What is required:
Write only the number of lines in the entries that hold the string "lets".

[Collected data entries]
/-! ### Levels of work and inboxes (02, 07, 08) -/

/-- R31, R34 to R36, R199, R246: a launch, a graph, a phase or a job completes when nothing of it is left, and not before: its level is
done, a launch's or a job's record of STATE, fault count and time goes to its address, and a completed job leaves. A phase
begins when the phase before it has completed. -/
def Obligations.LevelsComplete : Prop :=
  ∀ (s : State), Canonical s →
    (∀ key l, tget s.jb.launches key = some l →
      let e : Instr := .launchComplete key
      let lv : Lvl := { l.lvl with done := true, isOpen := false }
      let rec0 := Lvl.stateCode lv + lv.faults % 65536 * 2 ^ 16 + (dieTime s (graphDie s l.graph)).toNat * 2 ^ 64
      (l.lvl.done = true ∨ launchBusy s key = true ∨ launchDealt s l = false → exec e s = .next s) ∧
      (l.lvl.done = false → launchBusy s key = false → launchDealt s l = true → issuedAfter s l.vi l.job l.id < 4096 →
        ∃ u l', exec e s = .next u ∧ tget u.jb.launches key = some l' ∧ l'.lvl.done = true ∧
          (l.doneAddr = none → u.gm = s.gm) ∧
          (∀ a, l.doneAddr = some a → u.gm = (devWrite s (graphDie s l.graph) l.vi a (bytesOf 16 rec0)).gm) ∧ u.ls = s.ls ∧ u.wk = s.wk)) ∧
    (∀ k g n, tget s.cf.graphs k = some g → g.phase = some n →
      let e : Instr := .levelComplete .graph k
      let closed := (tgetD s.jb.phases (phaseKey g.vi g.job n) {}).lvl.isOpen = false
      let mayBe := fun (l : Launch) => l.graph = noGraph ∧ l.vi = g.vi ∧ l.job = g.job ∧ l.phase = n
      let busy := ∃ y ∈ s.jb.launches, (y.2.graph = k ∨ mayBe y.2) ∧ y.2.lvl.done = false
      (g.lvl.done = true ∨ ¬ closed ∨ busy → exec e s = .next s) ∧
      (g.lvl.done = false → closed → ¬ busy → ∃ u g', exec e s = .next u ∧ tget u.cf.graphs k = some g' ∧
        g'.lvl.done = true ∧ MemFrame s u)) ∧
    (∀ k p, tget s.jb.phases k = some p →
      let e : Instr := .levelComplete .phase k
      let jk := k / 2 ^ 32
      let busy := (∃ y ∈ s.cf.graphs, y.1 / 65536 = jk ∧ y.2.phase = some (k % 2 ^ 32) ∧ y.2.lvl.done = false) ∨
        (∃ y ∈ s.jb.launches, y.2.vi = jk / 65536 ∧ y.2.job = jk % 65536 ∧ y.2.phase = k % 2 ^ 32 ∧ y.2.lvl.done = false)
      (p.lvl.done = true ∨ p.lvl.isOpen = true ∨ busy → exec e s = .next s) ∧
      (p.lvl.done = false → p.lvl.isOpen = false → ¬ busy → ∃ u p', exec e s = .next u ∧ tget u.jb.phases k = some p' ∧
        p'.lvl.done = true ∧ MemFrame s u ∧ u.wk = s.wk)) ∧
    (∀ jk j, tget s.jb.jobs jk = some j →
      let e : Instr := .levelComplete .job jk
      let busy := (∃ y ∈ s.jb.phases, y.1 / 2 ^ 32 = jk ∧ y.2.lvl.done = false) ∨
        recsOfGraphs s (fun g => g / 65536 = jk) ≠ []
      let gone := fun (u : State) => tget u.jb.jobs jk = none ∧ ∀ y ∈ u.cf.graphs, y.1 / 65536 ≠ jk
      (j.endAt = none ∨ (j.lvl.done = false ∧ busy) → exec e s = .next s) ∧
      (∀ a, j.endAt = some a → j.lvl.done = false → ¬ busy →
        let w := devWrite s 0 j.vi a (bytesOf 16 (completionBits j.lvl (dieTime s 0)))
        ∃ u, exec e s = .next u ∧ u.gm = w.gm ∧ (recordHeld w j.vi a = false → gone u) ∧
          (recordHeld w j.vi a = true → tget u.jb.jobs jk = some { j with lvl := { j.lvl with done := true } })) ∧
      (∀ a, j.endAt = some a → j.lvl.done = true →
        (recordHeld s j.vi a = true → exec e s = .next s) ∧
        (recordHeld s j.vi a = false → ∃ u, exec e s = .next u ∧ gone u ∧ u.gm = s.gm)) ∧
      (∀ n p, n < 2 ^ 32 → tget s.jb.phases (jk * 2 ^ 32 + n) = some p →
        let before := n = 0 ∨ (tgetD s.jb.phases (jk * 2 ^ 32 + n - 1) {}).lvl.done = true
        ∃ u, exec (.phaseBegin jk) s = .next u ∧ MemFrame s u ∧ u.wk = s.wk ∧
          (before → tget u.jb.phases (jk * 2 ^ 32 + n) = some { p with begun := true }) ∧
          (¬ before → tget u.jb.phases (jk * 2 ^ 32 + n) = some p)))
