/-- Every fire-class word passes the gate of its ports; SYSRD does so in a maintenance graph. -/
theorem exec_fire (h : Instr.cls i = .fire) (hl : OnLane s f i) (hm : ∀ j, i = .sysrd j → taskMaint s (taskD s f.tid) = true) :
    ∃ k, exec i s = .next (fireGate (popLane s) f i (portUses i s f) k) := by
  cases i with
  | sysrd j =>
    have h : taskMaint (popLane s) (taskD s f.tid) = true := hm j rfl
    rw [exec_sysrd, execSysrd, onLane_fires hl]
    simp only [taskD_popLane, h, Bool.not_true, Bool.false_eq_true, if_false]
    exact ⟨_, rfl⟩
  | pld | ld | lld | few | lsz | alloc | twait | tread | spawn | await | waitc | tnow | swq =>
    unfold exec
    exact ⟨_, fireWord_on hl _ _⟩
  | _ => cases h

theorem ports_eq (h : Instr.cls i ≠ .value) :
    Instr.ports i = if Instr.predicate i = .always then Instr.dataPorts i else Instr.dataPorts i ++ [.p] := by
  cases i with
  | sel => exact absurd rfl h
  | _ => rfl

/-- The tokens that the gate looks at are those of the ports that the word reads. -/
theorem gateTokens_eq (h : Instr.cls i ≠ .value) :
    (portUses i s f).map Prod.snd ++ (predTokOf s f (Instr.predicate i)).toList = (Instr.ports i).map (portD s f) := by
  rw [ports_eq h]
  cases Instr.predicate i <;> simp [portUses, predTokOf]

theorem anyTag_ports (g : Tag) : anyTag g ((Instr.ports i).map (portD s f)) = true ↔ ∃ q ∈ Instr.ports i, (portD s f q).tag = g := by
  simp [anyTag]

theorem anyTag_append (g : Tag) (a b : List Token) : anyTag g (a ++ b) = (anyTag g a || anyTag g b) := List.any_append

/-- POISON that stands on data ports alone lets the word proceed. -/
theorem poisonGate_data {us : List PortUse} (h : ∀ u ∈ us, u = .data) : poisonGate us = none := by
  have no : ∀ y : PortUse, y ≠ .data → us.contains y = false := by
    intro y hy
    rw [Bool.eq_false_iff]
    intro hc
    exact hy (h y (List.contains_iff_mem.mp hc))
  simp only [poisonGate, no .steer nofun, no .count nofun, no .quiet nofun, no .pass nofun, Bool.false_eq_true, if_false]

theorem gate_null {pm : Pm} {p : Option Token} {us : List (PortUse × Token)} (hp : anyTag .poison p.toList = false)
    (hu : ∀ u ∈ us, u.2.tag = .poison → u.1 = .data) (hn : anyTag .null (us.map Prod.snd ++ p.toList) = true ∨ predMatch pm p = some false) :
    gate pm p us = .null := by
  have hd : poisonGate ((us.filter fun u => u.2.tag = .poison).map Prod.fst) = none := by
    refine poisonGate_data fun x hx => ?_
    obtain ⟨u, hu', rfl⟩ := List.mem_map.mp hx
    obtain ⟨hm, ht⟩ := List.mem_filter.mp hu'
    exact hu u hm (by simpa using ht)
  unfold gate
  simp only [hp, Bool.false_eq_true, if_false, hd]
  rcases hn with hn | hn
  · simp [hn]
  · simp [hn]

theorem predTag_of_mismatches (h : Mismatches s f i) (g : Tag) (hg : g ≠ .pred) :
    anyTag g (predTokOf s f (Instr.predicate i)).toList = false := by
  unfold Mismatches at h
  cases hp : Instr.predicate i <;> simp only [hp] at h <;> simp [predTokOf, anyTag, h, hg.symm]

theorem predMatch_of_mismatches (h : Mismatches s f i) :
    predMatch (Instr.predicate i) (predTokOf s f (Instr.predicate i)) = some false := by
  unfold Mismatches at h
  cases hp : Instr.predicate i <;> simp only [hp] at h <;> simp [predTokOf, predMatch, h]

/-- POISON on a data port that carries it on is data. -/
theorem portUse_of_carries {q : Port} (h : q ∈ carriesPoison i) : portUse i q = .data := by
  unfold portUse
  exact if_pos (List.contains_iff_mem.mpr h)

theorem portUses_of_clean (h : Clean s f i) : ∀ u ∈ portUses i s f, u.2.tag ≠ .null ∧ (u.2.tag = .poison → u.1 = .data) := by
  intro u hu
  obtain ⟨q, hq, rfl⟩ := List.mem_map.mp hu
  exact ⟨(h q hq).1, fun hp => portUse_of_carries ((h q hq).2 hp)⟩

/-- The gate lets a word through that fires. -/
theorem gate_of_fires (h : Fires s f i) : gate (Instr.predicate i) (predTokOf s f (Instr.predicate i)) (portUses i s f) = .go :=
  gate_go (predTag_of_matches h.matched) (predMatch_of_matches h.matched) (portUses_of_clean h.clean)

/-- Without POISON on a port that the word reads, there is none among the tokens of the gate. -/
theorem gateTokens_unpoisoned (hc : Instr.cls i ≠ .value) (h : ¬ MeetsPoison s f i) :
    anyTag .poison ((portUses i s f).map Prod.snd) = false ∧ anyTag .poison (predTokOf s f (Instr.predicate i)).toList = false := by
  rw [← Bool.or_eq_false_iff, ← anyTag_append, gateTokens_eq hc, Bool.eq_false_iff]
  exact fun hp => h ((anyTag_ports _).mp hp)

/-- P carries no POISON where a word is nulled. -/
theorem predTag_of_nulls (hc : Instr.cls i ≠ .value) (h : MeetsNull s f i ∨ (Clean s f i ∧ Mismatches s f i)) :
    anyTag .poison (predTokOf s f (Instr.predicate i)).toList = false := by
  rcases h with ⟨hp, -⟩ | ⟨-, hm⟩
  · exact (gateTokens_unpoisoned hc hp).2
  · exact predTag_of_mismatches hm _ nofun

/-- A word that meets NULL and no POISON, or whose operands are there and whose predicate does not match, is nulled. -/
theorem gate_nulls (hc : Instr.cls i ≠ .value) (h : MeetsNull s f i ∨ (Clean s f i ∧ Mismatches s f i)) :
    gate (Instr.predicate i) (predTokOf s f (Instr.predicate i)) (portUses i s f) = .null := by
  refine gate_null (predTag_of_nulls hc h) ?_ ?_
  · intro u hu ht
    rcases h with ⟨hp, -⟩ | ⟨hcl, -⟩
    · have none := (gateTokens_unpoisoned hc hp).1
      simp only [anyTag, List.any_map, List.any_eq_false, Function.comp, decide_eq_true_eq] at none
      exact absurd ht (none u hu)
    · exact (portUses_of_clean hcl u hu).2 ht
  · refine h.imp (fun ⟨_, hn⟩ => ?_) fun ⟨_, hm⟩ => predMatch_of_mismatches hm
    rw [gateTokens_eq hc]
    exact (anyTag_ports _).mpr hn

/-- POISON on a port of a word all of whose ports have one use that does not steer or count. -/
theorem gate_poison {u : PortUse} {g : Gate} (hc : Instr.cls i ≠ .value) (hd : Instr.dataPorts i = [.l]) (hu : portUse i .l = u)
    (hg : poisonGate [u] = some g) (h : MeetsPoison s f i) :
    gate (Instr.predicate i) (predTokOf s f (Instr.predicate i)) (portUses i s f) = g := by
  have us : portUses i s f = [(u, portD s f .l)] := by simp [portUses, hd, hu]
  rw [us]
  by_cases hp : anyTag .poison (predTokOf s f (Instr.predicate i)).toList = true
  · simp [gate, hp, hg]
  · have hl : (portD s f .l).tag = .poison := by
      have := (anyTag_ports .poison).mpr h
      rw [← gateTokens_eq hc, us, anyTag_append, Bool.or_eq_true, or_iff_left hp] at this
      simpa [anyTag] using this
    simp [gate, hp, hl, hg]

/-! ### A nulled word (R14, R24) -/

theorem storeWord_null {uses : State → Firing → List (PortUse × Token)} {k : Firing → State → State} (hl : OnLane s f i)
    (hg : gate (Instr.predicate i) (predTokOf s f (Instr.predicate i)) (uses (popLane s) f) = .null) :
    storeWord s i uses k = .next (nullSlot (popLane s) f) := by
  unfold storeWord effectWord
  rw [onLane_fires hl]
  simp [hg]

theorem fireGate_null {us : List (PortUse × Token)} {k : State → State}
    (hg : gate (Instr.predicate i) (predTokOf s f (Instr.predicate i)) us = .null) :
    fireGate (popLane s) f i us k = sent s f i nullTok nullTok 0 := by
  simp [fireGate, hg]
  rfl

theorem fireGate_poison {us : List (PortUse × Token)} {k : State → State}
    (hg : gate (Instr.predicate i) (predTokOf s f (Instr.predicate i)) us = .poison) :
    fireGate (popLane s) f i us k = sent s f i poisonTok poisonTok 0 := by
  simp [fireGate, hg]
  rfl

/-- READs that wait look again: only the lanes and the waits change. -/
@[simp] theorem instAt_wakeReads (s : State) (t tid iter : Nat) : instAt (wakeReads s t) tid iter = instAt s tid iter := rfl

/-- A change of the word's own instance and the READs that follow it keep the frame of a word. -/
theorem wordFrame_wakeReads_modInst (s : State) (f : Firing) (g : Inst → Inst) :
    WordFrame s (wakeReads (modInst (popLane s) f.tid f.iter g) f.tid) f where
  tasks := rfl
  lane := ⟨_, rfl⟩
  others := fun _ _ h => tget_tmod_other _ _ _ _ h
  recs := rfl
  graphs := rfl
  engines := rfl
  jobs := rfl
  times := rfl
  ticks := rfl
  firmware := rfl

/-- A state with the memory and the granules of another. -/
theorem MemFrame.of_eq {t : State} (hg : t.gm = s.gm) (hl : t.ls = s.ls) : MemFrame s t := by
  constructor <;> intro <;> simp only [hg, hl]

/-- What a nulled word leaves: its slot fired and nulled, and nothing else of its frame. -/
theorem nullSlot_ends (s : State) (f : Firing) :
    WordFrame s (nullSlot (popLane s) f) f ∧ MemFrame s (nullSlot (popLane s) f) ∧ (nullSlot (popLane s) f).net = s.net ∧
      instAt (nullSlot (popLane s) f) f.tid f.iter = (instAt s f.tid f.iter).map (nulledInst f) :=
  ⟨wordFrame_wakeReads_modInst s f _, .of_eq rfl rfl, rfl, tget_tmod_same _ _ _⟩
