-- ==== Sys2Proof/Syntax.lean ====
section
/-! DEFINITION. Syntax.lean: the commands of spec/opcode_table.json, one constructor per row, in the table's order. The
docstring of each names its mnemonic, its rule and its summary. -/

namespace Sys2Proof

open Sys2Proof.Machine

Written solution:
2